_Work required_.
Which lines in the records below contain the word "clockOutsideDomain"? Copy each of them.

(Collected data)
-- ==== Sys2Proof/Word.lean ====
section
/-! DEFINITION. The words and the port types of the AD9833 register encoder and write-order
sequencer (RES): register words, halves, tuning words, phase words (spec 00_scope.md R7, R9), the
command record of the command port (30_encoding.md R80 to R83) and the front end's parsed lines
(R88, R89). -/

namespace Sys2Proof

/-- A 16-bit register word, what one `Write16` carries (R7, R51). -/
abbrev Word := BitVec 16
/-- One 14-bit half of a tuning word (R7). -/
abbrev Half := BitVec 14
/-- A 28-bit tuning word (R7). -/
abbrev TuningWord := BitVec 28
/-- A 12-bit phase word (R7). -/
abbrev PhaseWord := BitVec 12
/-- A channel, 0 or 1 (R7, R27). -/
abbrev Chan := BitVec 1
/-- One byte of a word on the wire (R53). -/
abbrev Byte := BitVec 8

/-- The closed set of waveform modes (R7, R26). -/
inductive WaveformMode where
  | sine
  | triangle
  | square
  deriving DecidableEq, Repr

/-- The four commands (R81); also what `seq_op` holds (R24). -/
inductive Op where
  | init
  | setFreq
  | setMode
  | shutdown
  deriving DecidableEq, Repr

/-- The record the host presents on the command port (R80 to R83). A field the host gives no value
has its default; the phase defaults to 0 (R82). -/
structure CommandRecord where
  op      : BitVec 2
  clockHz : Rat := 0
  freqHz  : Rat := 0
  chan    : Chan := 0
  phase   : Int := 0
  mode    : BitVec 2 := 0
  deriving DecidableEq, Repr

/-- A front-end line after parsing: `sine|triangle|square <freq_hz>` (R88), `exit` and `quit` (R89). -/
inductive FrontEndLine where
  | waveform (m : WaveformMode) (freqHz : Rat)
  | exit
  | quit
  deriving DecidableEq, Repr

/-- One item of the host's stream (R61): a command record or a front-end line. -/
inductive PortItem where
  | command (r : CommandRecord)
  | line (l : FrontEndLine)
  deriving DecidableEq, Repr

/-- What stands where the next step finds its instruction: an item of the host's stream (input
language, R80), or a register word of the running sequence (output language, R70). -/
inductive Encoded where
  | port (p : PortItem)
  | word (w : Word)
  deriving DecidableEq, Repr

/-- Why a register word is no instruction of RES: R74, "Every other 16-bit value is never emitted". -/
inductive DecodeError where
  /-- `w[15:14] = 11` with `w[13:12]` not `00`: the phase spaces RES never addresses (R73). -/
  | notThePhaseSpace (w : Word)
  /-- `w[15:14] = 00` and no CTRL word RES composes (R71, R74). -/
  | noControlWord (w : Word)
  deriving DecidableEq, Repr

/-- The word a decode error is about. -/
def DecodeError.word : DecodeError → Word
  | .notThePhaseSpace w => w
  | .noControlWord w => w

end Sys2Proof
end

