-- ==== Sys2Proof/Machine/Commands.lean ====
section
/-! DEFINITION. The four commands (41_sequencer.md R132 to R135): each one's rule, judged and staged
against the committed state, and its meaning, the acceptance of that rule's outcome. The words of a
sequence are computed here, at acceptance, and never again (R137). -/

namespace Sys2Proof.Machine

/-- INIT's words (R132). -/
def initWords (cfg : Config) : List Word := [resetWord cfg, controlWord cfg .sine 0]

/-- INIT's commit record (R132). -/
def initPend (clk : Rat) : Pend := ⟨.ready, .defaults, some clk⟩

/-- INIT's rule (R132). -/
def initRule (s : State) (clk : Rat) : AcceptOutcome :=
  if s.ctl = .ready then .reject .protocolStateError
  else if clockAdmitted clk then .run (initWords s.cfg) (initPend clk)
  else .reject .configError

/-- INIT (R132). -/
def execInit (clk : Rat) (s : State) : Host.Outcome State Fault Refusal :=
  acceptCommand .init (.ok (initRule s clk)) s.port.tail s

/-- SET_FREQ's five words, in write order (R133). -/
def setFreqWords (cfg : Config) (m : WaveformMode) (c : Chan) (tw : TuningWord) (p : Int) : List Word :=
  [resetQualifiedWord cfg m c,
   freqRegisterWord (lsb14 tw) c false,
   freqRegisterWord (msb14 tw) c true,
   phaseRegisterWord p,
   controlWord cfg m c]

/-- SET_FREQ's commit record (R133). -/
def setFreqPend (s : State) (f : Rat) (c : Chan) (p : Int) : Pend :=
  ⟨.ready, s.dev.setChannel c f (phaseField p), s.clock⟩

/-- SET_FREQ's rule (R133), the checks in the order of R187. -/
def setFreqRule (s : State) (f : Rat) (c : Chan) (p : Int) : Except Fault AcceptOutcome :=
  if s.ctl ≠ .ready then .ok (.reject .protocolStateError)
  else if !freqPositive f then .ok (.reject .outOfRange)
  else
    match s.clock with
    | none => .error .clockOutsideDomain
    | some clk =>
      match twRaw s.cfg.round f clk with
      | .error e => .error e
      | .ok raw =>
        if !rawFits raw then .ok (.reject .outOfRange)
        else if !phaseAdmitted p then .ok (.reject .outOfRange)
        else .ok (.run (setFreqWords s.cfg s.dev.mode c (clampTuningWord raw) p) (setFreqPend s f c p))

/-- SET_FREQ (R133). -/
def execSetFreq (f : Rat) (c : Chan) (p : Int) (s : State) : Host.Outcome State Fault Refusal :=
  acceptCommand .setFreq (setFreqRule s f c p) s.port.tail s

/-- SET_MODE's one word (R134). -/
def setModeWords (s : State) (m : WaveformMode) : List Word := [controlWord s.cfg m s.dev.chan]

/-- SET_MODE's commit record (R134). -/
def setModePend (s : State) (m : WaveformMode) : Pend := ⟨s.ctl, { s.dev with mode := m }, s.clock⟩

/-- SET_MODE's rule (R134). -/
def setModeRule (s : State) (code : BitVec 2) : AcceptOutcome :=
  if s.ctl ≠ .ready then .reject .protocolStateError
  else
    match modeOfCode code with
    | none => .reject .outOfRange
    | some m => .run (setModeWords s m) (setModePend s m)

/-- SET_MODE (R134). -/
def execSetMode (code : BitVec 2) (s : State) : Host.Outcome State Fault Refusal :=
  acceptCommand .setMode (.ok (setModeRule s code)) s.port.tail s

/-- SHUTDOWN's commit record (R135). -/
def shutdownPend : Pend := ⟨.reset, .defaults, none⟩

/-- SHUTDOWN's rule (R135). -/
def shutdownRule (s : State) : AcceptOutcome :=
  if s.ctl ≠ .ready then .doneNoWrite .protocolStateError
  else .run [resetWord s.cfg] shutdownPend

/-- SHUTDOWN (R135). -/
def execShutdown (s : State) : Host.Outcome State Fault Refusal :=
  acceptCommand .shutdown (.ok (shutdownRule s)) s.port.tail s

end Sys2Proof.Machine
end

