-- ==== Sys2Proof/Machine/Step.lean ====
section
/-! DEFINITION. One step of RES: the reset event (70_reset_and_hazards.md R210), the acceptance of the
presented command, or one answered write (R224: "one step per accepted command and one per answered
write"). -/

namespace Sys2Proof.Machine

/-- One step. A word of the running sequence that is no word of R74 is handed over all the same: R138
makes no difference. -/
def step (s : State) : Host.Outcome State Fault Refusal :=
  if s.resetInput then .next s.takeReset
  else
    match fetch s with
    | none => stepNothing s
    | some e =>
      match decode s.cfg e with
      | .ok i => exec i s
      | .error d => writeStep d.word s

/-- `s` with an opcode-table word stored where the next step finds its instruction. -/
def State.withFetchWord (s : State) (nbits w : Nat) : State := placeTableWord s nbits w

end Sys2Proof.Machine
end

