-- ==== Sys2Proof/Certificates/Slice0/Obligations.lean ====
section
/-! DEFINITION. The statements for the provers. Each docstring names the rule of spec/ or the section a
statement rests on; OBLIGATIONS.json lists them. -/

open Sys2Proof Sys2Proof.Machine

/-! ## The Register Encoder -/

/-- The primitives of R10: `floor` is the greatest integer not above `x`, `frac` what is left,
`round_HALF_EVEN` by the three cases of `frac`, `round_HALF_UP`, `round_P` and `clamp`. -/
def Obligations.RoundingPrimitives : Prop :=
  (∀ x : Rat,
    (∀ n : Int, (n : Rat) ≤ x ↔ n ≤ x.floor) ∧
    frac x = x - (x.floor : Rat) ∧
    (frac x < 1 / 2 → roundHalfEven x = x.floor) ∧
    (1 / 2 < frac x → roundHalfEven x = x.floor + 1) ∧
    (frac x = 1 / 2 → Even (roundHalfEven x) ∧
      (roundHalfEven x = x.floor ∨ roundHalfEven x = x.floor + 1)) ∧
    roundHalfUp x = (x + 1 / 2).floor ∧
    roundP .halfEven x = roundHalfEven x ∧
    roundP .halfUp x = roundHalfUp x) ∧
  ∀ v lo hi : Int, clamp v lo hi = min (max v lo) hi

/-- Under either tie rule the rounded value is within one half of the exact one, the inference R114's
bound rests on ("since `|round_P(x) - x| <= 1/2`"). -/
def Obligations.RoundingIsNearest : Prop :=
  ∀ (r : Rounding) (x : Rat), |(roundP r x : Rat) - x| ≤ 1 / 2

/-- R101 and R102: outside `clock_hz > 0` both functions fault; inside, `TW_RAW` is the rounded exact
quotient (0 at 0, not positive for a negative frequency) and the tuning word is it clamped to 28 bits. -/
def Obligations.TuningWordIsClampedRoundedQuotient : Prop :=
  ∀ (r : Rounding) (f clk : Rat),
    (clk ≤ 0 → twRaw r f clk = .error .clockOutsideDomain ∧
      tuningWord r f clk = .error .clockOutsideDomain) ∧
    (0 < clk →
      twRaw r f clk = .ok (roundP r (f * 2 ^ 28 / clk)) ∧
      (f = 0 → twRaw r f clk = .ok 0) ∧
      (f < 0 → roundP r (f * 2 ^ 28 / clk) ≤ 0) ∧
      ∃ w : TuningWord, tuningWord r f clk = .ok w ∧
        (w.toNat : Int) = clamp (roundP r (f * 2 ^ 28 / clk)) 0 (2 ^ 28 - 1))

/-- R112, the spec's inference from R101 and R102: the tuning word never falls as the frequency rises,
over all rationals. -/
def Obligations.TuningWordMonotone : Prop :=
  ∀ (r : Rounding) (clk f g : Rat), 0 < clk → f ≤ g →
    ∃ v w : TuningWord, tuningWord r f clk = .ok v ∧ tuningWord r g clk = .ok w ∧ v.toNat ≤ w.toNat

/-- R103: the halves are the low and the high 14 bits. -/
def Obligations.SplitIsLowAndHighHalf : Prop :=
  ∀ w : TuningWord,
    (splitTuningWord w).1.toNat = w.toNat % 2 ^ 14 ∧ (splitTuningWord w).2.toNat = w.toNat / 2 ^ 14

/-- R104, the spec's inference: splitting and reassembling are inverse to each other. -/
def Obligations.SplitReassembles : Prop :=
  (∀ w : TuningWord, reassemble (splitTuningWord w).1 (splitTuningWord w).2 = w) ∧
  ∀ l m : Half, splitTuningWord (reassemble l m) = (l, m)

/-- R113, the spec's inference: half the clock gives `2^27` exactly under either tie rule. -/
def Obligations.NyquistTuningWord : Prop :=
  ∀ (r : Rounding) (clk : Rat), 0 < clk →
    tuningWord r (clk / 2) clk = .ok 0x8000000 ∧ splitTuningWord 0x8000000 = (0x0000, 0x2000)

/-- R114, the spec's inference: for every frequency SET_FREQ admits, the frequency the chip produces (by
the formula the spec takes from general knowledge, log entry 12) is within `clock_hz / 2^29`. -/
def Obligations.QuantizationErrorBound : Prop :=
  ∀ (r : Rounding) (f clk : Rat) (raw : Int), 0 < clk → 0 < f → twRaw r f clk = .ok raw →
    raw ≤ 2 ^ 28 - 1 → |actualFrequency (clampTuningWord raw) clk - f| ≤ clk / 2 ^ 29

/-- R115 and the last row of R116, the spec's inferences: below half a step the word is 0, at exactly half
a step the tie rule decides, and at `2^28 - 1/2` the raw value is `2^28` under both. -/
def Obligations.TiesAtBothEndsOfTheRange : Prop :=
  ∀ f clk : Rat, 0 < clk →
    (0 < f → f * 2 ^ 28 / clk < 1 / 2 → ∀ r, tuningWord r f clk = .ok 0) ∧
    (f * 2 ^ 28 / clk = 1 / 2 →
      tuningWord .halfEven f clk = .ok 0 ∧ tuningWord .halfUp f clk = .ok 1) ∧
    (f * 2 ^ 28 / clk = 2 ^ 28 - 1 / 2 → ∀ r, twRaw r f clk = .ok (2 ^ 28))

/-- R105: the channel's prefix, the payload below it, `is_msb` not read; and a payload wider than 14 bits
or a channel that is neither 0 nor 1 is refused. -/
def Obligations.FreqRegisterWordFields : Prop :=
  (∀ (p : Half) (ch : Chan) (b : Bool),
    freqRegisterWord p ch b = freqRegisterWord p ch (!b) ∧
    (freqRegisterWord p ch b).extractLsb' 0 14 = p ∧
    (freqRegisterWord p ch b).extractLsb' 14 2 = (if ch = 0 then 0b01 else 0b10)) ∧
  ∀ (n c : Nat) (b : Bool),
    (n < 2 ^ 14 → c < 2 → checkedFreqRegisterWord n c b =
      .ok (freqRegisterWord (BitVec.ofNat 14 n) (BitVec.ofNat 1 c) b)) ∧
    (2 ^ 14 ≤ n ∨ 2 ≤ c → checkedFreqRegisterWord n c b = .error .operandOutsideType)

/-- R107 and R76: the prefix `1100`, and below it the phase modulo 4096 for every integer. -/
def Obligations.PhaseRegisterWordFields : Prop :=
  ∀ p : Int,
    (phaseRegisterWord p).extractLsb' 12 4 = 0b1100 ∧
    (((phaseRegisterWord p).extractLsb' 0 12).toNat : Int) = p % 4096 ∧
    (0 ≤ p → p ≤ 4095 → (((phaseRegisterWord p).extractLsb' 0 12).toNat : Int) = p)

/-- The CTRL words bit by bit (R71's last column; the positions are R6's, taken by the spec from general
knowledge): B28, FSELECT, RESET and the mode bits, and every other bit 0. R111 is in it. -/
def Obligations.CtrlWordBits : Prop :=
  ∀ (cfg : Config) (m : WaveformMode) (ch : Chan) (k : Nat), cfg.TableValues →
    (controlWord cfg m ch).getLsbD k =
      decide (k = 13 ∨ (k = 11 ∧ ch = 1) ∨ ((k = 5 ∨ k = 3) ∧ m = .square) ∨ (k = 1 ∧ m = .triangle)) ∧
    (resetQualifiedWord cfg m ch).getLsbD k =
      decide (k = 13 ∨ k = 8 ∨ (k = 11 ∧ ch = 1) ∨ ((k = 5 ∨ k = 3) ∧ m = .square) ∨
        (k = 1 ∧ m = .triangle)) ∧
    (resetWord cfg).getLsbD k = decide (k = 8)

/-! ## Encoding -/

/-- R74, the spec's inference: under R6's values the decoder accepts exactly the listed words. -/
def Obligations.EmittedWordSet : Prop :=
  ∀ (cfg : Config) (w : Word), cfg.TableValues →
    ((∃ i, decodeWord cfg w = .ok i) ↔
      w ∈ ([0x2000, 0x2002, 0x2028, 0x2800, 0x2802, 0x2828,
            0x2100, 0x2102, 0x2128, 0x2900, 0x2902, 0x2928, 0x0100] : List Word) ∨
      (0x4000 ≤ w.toNat ∧ w.toNat ≤ 0x7FFF) ∨
      (0x8000 ≤ w.toNat ∧ w.toNat ≤ 0xBFFF) ∨
      (0xC000 ≤ w.toNat ∧ w.toNat ≤ 0xCFFF))

/-- Decoding an encoded well-formed instruction gives it back, for every instruction of both languages and
every configuration whose CTRL words are told apart, as R6's are. -/
def Obligations.DecodeEncodeRoundTrip : Prop :=
  ∀ (cfg : Config) (i : Instr), unambiguous cfg = true → i.wf = true →
    decode cfg (encode cfg i) = .ok i

/-- Under every configuration, a word that decodes is the encoding of what it decodes to, which is well
formed. -/
def Obligations.EncodeDecodedWord : Prop :=
  ∀ (cfg : Config) (w : Word) (i : Instr), decodeWord cfg w = .ok i →
    encode cfg i = .word w ∧ i.wf = true

/-- R81: each of the four op codes is a command and takes the operand fields the table gives it; the other
fields have no effect. -/
def Obligations.CommandOpCodes : Prop :=
  ∀ r : CommandRecord,
    (r.op = 0b00 → decodeCommand r = .init r.clockHz) ∧
    (r.op = 0b01 → decodeCommand r = .setFreq r.freqHz r.chan r.phase) ∧
    (r.op = 0b10 → decodeCommand r = .setMode r.mode) ∧
    (r.op = 0b11 → decodeCommand r = .shutdown) ∧
    (r.op = 0b00 ∨ r.op = 0b01 ∨ r.op = 0b10 ∨ r.op = 0b11)

/-- Words written out from the spec's formats decode to the instructions they stand for (95 section 2). -/
def Obligations.SpecWordsDecode : Prop :=
  decodeTableWord 16 0b0010000000101000 = some (.controlWord .square 0) ∧
  decodeTableWord 16 0b0010100100000010 = some (.resetQualifiedWord .triangle 1) ∧
  decodeTableWord 16 0b0000000100000000 = some .resetWord ∧
  decodeTableWord 16 0b0110100111110001 = some (.freq0 10737) ∧
  decodeTableWord 16 0b1010000000000000 = some (.freq1 0x2000) ∧
  decodeTableWord 16 0b1100010000000000 = some (.phase 1024) ∧
  decodeTableWord 16 0b1110000000000000 = none ∧
  decodeTableWord 16 0b0010000000101010 = none ∧
  decodeTableWord 8 0b11 = some .shutdown

/-! ## The step, reset and construction -/

/-- A step runs the decoded instruction: the item presented while `seq = IDLE`, the word at the step index
while `seq = BUSY`. Nothing is added around `exec`: taking the item and moving the index are in the
meanings. A scheduled word that is no word of R74 is handed over all the same, with the effect of its
answer (DEDUCED from R138, log entry 17). -/
def Obligations.StepRunsTheDecodedInstruction : Prop :=
  ∀ s : State, s.resetInput = false →
    (∀ item items, s.seq = .idle → s.port = item :: items → step s = exec (decodePort item) s) ∧
    (∀ w i, s.seq = .busy → s.seqWords.get s.step.toNat = some w → decodeWord s.cfg w = .ok i →
      step s = exec i s) ∧
    (∀ w d, s.seq = .busy → s.seqWords.get s.step.toNat = some w → decodeWord s.cfg w = .error d →
      step s = writeStep w s ∧
      ∀ a rest, s.answers = a :: rest →
        step s = .next (State.takeAnswer
          { s with
            trace := s.trace ++ [⟨s.cfg.csId, w, a⟩]
            answers := rest } a) ∧
        ∃ t, step s = .next t ∧ t.trace = s.trace ++ [⟨s.cfg.csId, w, a⟩] ∧ t.answers = rest)

/-- R140: while the transport has not answered, every field holds and the port is not ready, whatever word
is under way. -/
def Obligations.StepWaits : Prop :=
  ∀ s : State, s.resetInput = false → s.seq = .busy → s.step.toNat < 5 → s.answers = [] →
    step s = .next s ∧ s.portReady = false

/-- With no command presented while `seq = IDLE`, a step leaves the state as it is: how the model shows
waiting for the host (DESIGN CHOICE, log entries 14 and 8). -/
def Obligations.IdleWaits : Prop :=
  ∀ s : State, s.resetInput = false → s.seq = .idle → s.port = [] → step s = .next s

/-- R39: the construction values. -/
def Obligations.ConstructionValues : Prop :=
  ∀ cfg : Config,
    (State.constructed cfg).ctl = .uninit ∧ (State.constructed cfg).seq = .idle ∧
    (State.constructed cfg).step = 0 ∧
    (State.constructed cfg).dev.mode = .sine ∧ (State.constructed cfg).dev.chan = 0 ∧
    (∀ c, (State.constructed cfg).dev.freq c = 0) ∧ (∀ c, (State.constructed cfg).dev.phase c = 0) ∧
    (State.constructed cfg).clock = none ∧ (State.constructed cfg).status = .none ∧
    (State.constructed cfg).errStep = 0 ∧ (State.constructed cfg).errCause = none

_Output of the task_.
    | none => .error .clockOutsideDomain
    (clk ≤ 0 → twRaw r f clk = .error .clockOutsideDomain ∧
      tuningWord r f clk = .error .clockOutsideDomain) ∧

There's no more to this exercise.